USGS

Base Flow and Ground Water in Upper Sweetwater Valley, Tennessee

U.S. Geological Survey, Water-Resources Investigations Report 83-4068

by R.D. Evaldi, and J.G. Lewis

This report is available as a pdf below


Abstract

The upper Sweetwater Valley area has a flow system with complex interaction between surface and ground water. A water budget study indicated that during dry years approximately three-fourths of the annual flow to Sweetwater Creek may be derived from ground-water sources. Hydrograph analysis showed seasonal variation of recharge to the ground-water flow system. Streamflow records were analyzed to estimate the frequency of low flow of Sweetwater Creek at river mile 16.7, and indicated the lowest average flow for 1 day in 20 years to be about 5.1 cubic feet per second. Two periods of base-flow measurements of Sweetwater Creek identified channel reaches with significant gains and losses of streamflow.

Base flow measurements also showed interbasin transfer of water among sub-basins of the valley. Major flow surpluses were associated with areas in which the majority of flow originated at a spring. Topographically low areas adjacent to the main stem of Sweetwater Creek generally have surplus flow. Topographically higher areas generally have deficient surface outflow unless significant spring flow occurs in the basin.

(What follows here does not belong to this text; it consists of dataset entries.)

-- ==== Sys2Proof/Machine/Store.lean ====
section
/-!
DEFINITION. Sys2Proof/Machine/Store.lean: lookup and update of data by number, and bytes of memory: a list of cells in one
canonical form, rising addresses and no cell that equals what an unlisted byte reads as, which is zero (22 R403).
-/

namespace Sys2Proof.Machine

/-- The value at a key. -/
def amGet {α : Type} (m : AMap α) (k : Nat) : Option α :=
  match m with
  | [] => none
  | (k', v) :: r => if k' = k then some v else if k < k' then none else amGet r k

/-- A value put at a key, in its place. -/
def amSet {α : Type} (m : AMap α) (k : Nat) (v : α) : AMap α :=
  match m with
  | [] => [(k, v)]
  | (k', v') :: r => if k < k' then (k, v) :: (k', v') :: r else if k' = k then (k, v) :: r else (k', v') :: amSet r k v

/-- A key removed. -/
def amDel {α : Type} (m : AMap α) (k : Nat) : AMap α :=
  match m with
  | [] => []
  | (k', v') :: r => if k' = k then r else if k < k' then (k', v') :: r else (k', v') :: amDel r k

/-- A value changed where the key is present. -/
def amUpd {α : Type} (m : AMap α) (k : Nat) (f : α → α) : AMap α :=
  match amGet m k with
  | none => m
  | some v => amSet m k (f v)

/-- Every value changed. -/
def amMap {α β : Type} (f : Nat → α → β) (m : AMap α) : AMap β := m.map fun kv => (kv.1, f kv.1 kv.2)

/-- The pairs that satisfy a test. -/
def amFilter {α : Type} (p : Nat → α → Bool) (m : AMap α) : AMap α := m.filter fun kv => p kv.1 kv.2

/-- Keys rise strictly. -/
def amSorted {α : Type} : AMap α → Bool
  | [] => true
  | [_] => true
  | (k, _) :: (k', v') :: r => decide (k < k') && amSorted ((k', v') :: r)

/-- The byte at an address: an unlisted byte reads as zero (R403). -/
def byteAt (m : List Host.Cell) (a : Nat) : BitVec 8 := (amGet m a).getD 0

/-- A byte written; a zero byte is not listed. -/
def setByte (m : List Host.Cell) (a : Nat) (b : BitVec 8) : List Host.Cell :=
  if b = 0 then amDel m a else amSet m a b

/-- `n` bytes from an address as a little-endian number (R4). -/
def readLE (m : List Host.Cell) (a : Nat) : Nat → Nat
  | 0 => 0
  | n + 1 => (byteAt m a).toNat + 256 * readLE m (a + 1) n

/-- `n` bytes of a number written from an address, little-endian (R4). -/
def writeLE (m : List Host.Cell) (a : Nat) (n v : Nat) : List Host.Cell :=
  match n with
  | 0 => m
  | n + 1 => writeLE (setByte m a (BitVec.ofNat 8 v)) (a + 1) n (v / 256)

/-- The bytes of [lo, hi) cleared. -/
def clearRange (m : List Host.Cell) (lo hi : Nat) : List Host.Cell := m.filter fun c => c.1 < lo || hi ≤ c.1

/-- The canonical form of memory: rising addresses, no zero byte listed. -/
def Memory.wf (m : List Host.Cell) : Bool := amSorted m && m.all fun c => c.2 != 0

/-- The bytes of a number from byte i, n of them. -/
def bytesOf (v i n : Nat) : Nat := v / 256 ^ i % 256 ^ n

/-- A number with its n bytes from byte i replaced. -/
def patchBytes (v i n w : Nat) : Nat :=
  v % 256 ^ i + (w % 256 ^ n) * 256 ^ i + v / 256 ^ (i + n) * 256 ^ (i + n)

/-- Numbers a, a + 1, …, of which there are n. -/
def numsFrom (a : Nat) : Nat → List Nat
  | 0 => []
  | n + 1 => a :: numsFrom (a + 1) n

/-- Insertion of a number into a rising list without repeats. -/
def insertNat (k : Nat) : List Nat → List Nat
  | [] => [k]
  | x :: r => if k < x then k :: x :: r else if x = k then x :: r else x :: insertNat k r

/-- The exclusive OR of the n-bit chunks of x, `fuel` of them (R20). -/
def foldXor (n : Nat) : Nat → Nat → Nat
  | 0, _ => 0
  | fuel + 1, x => (x % 2 ^ n) ^^^ foldXor n fuel (x / 2 ^ n)

/-- fold(x, n) of R20 for a 44-bit line number. -/
def fold (x n : Nat) : Nat := foldXor n 44 x

/-- A 64-bit field of a register: bits [hi:lo] (R4). -/
def bitsOf (x : BitVec 64) (hi lo : Nat) : Nat := x.toNat / 2 ^ lo % 2 ^ (hi + 1 - lo)

/-- A vector with element i replaced, where i is in range. -/
def vset {α : Type} {n : Nat} (v : Vector α n) (i : Nat) (x : α) : Vector α n := v.setIfInBounds i x

/-- Element i of a vector, or a default beyond its end. -/
def vget {α : Type} {n : Nat} (v : Vector α n) (i : Nat) (d : α) : α := v.getD i d

end Sys2Proof.Machine
end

Ground-water recharge occurs by water draining into sinkholes, faults, and fractures. Ground-water flow is regionally diffused across formation strikes from the topographically low areas unless the water is exposed to highly permeable formations or impervious formations. Ground water infiltrates the highly permeable formations and flows along strike. Ground water encountering impervious formations may discharge at small springs at the contact, or may reroute along the contact if the upgradient rock is sufficiently permeable or has well developed secondary porosity. Groundwater discharges to streams at innumerable seeps and at a few large springs. Areas of ground-water flow up-gradient of large springs are hypothesized as likely areas of significant ground-water reservoirs.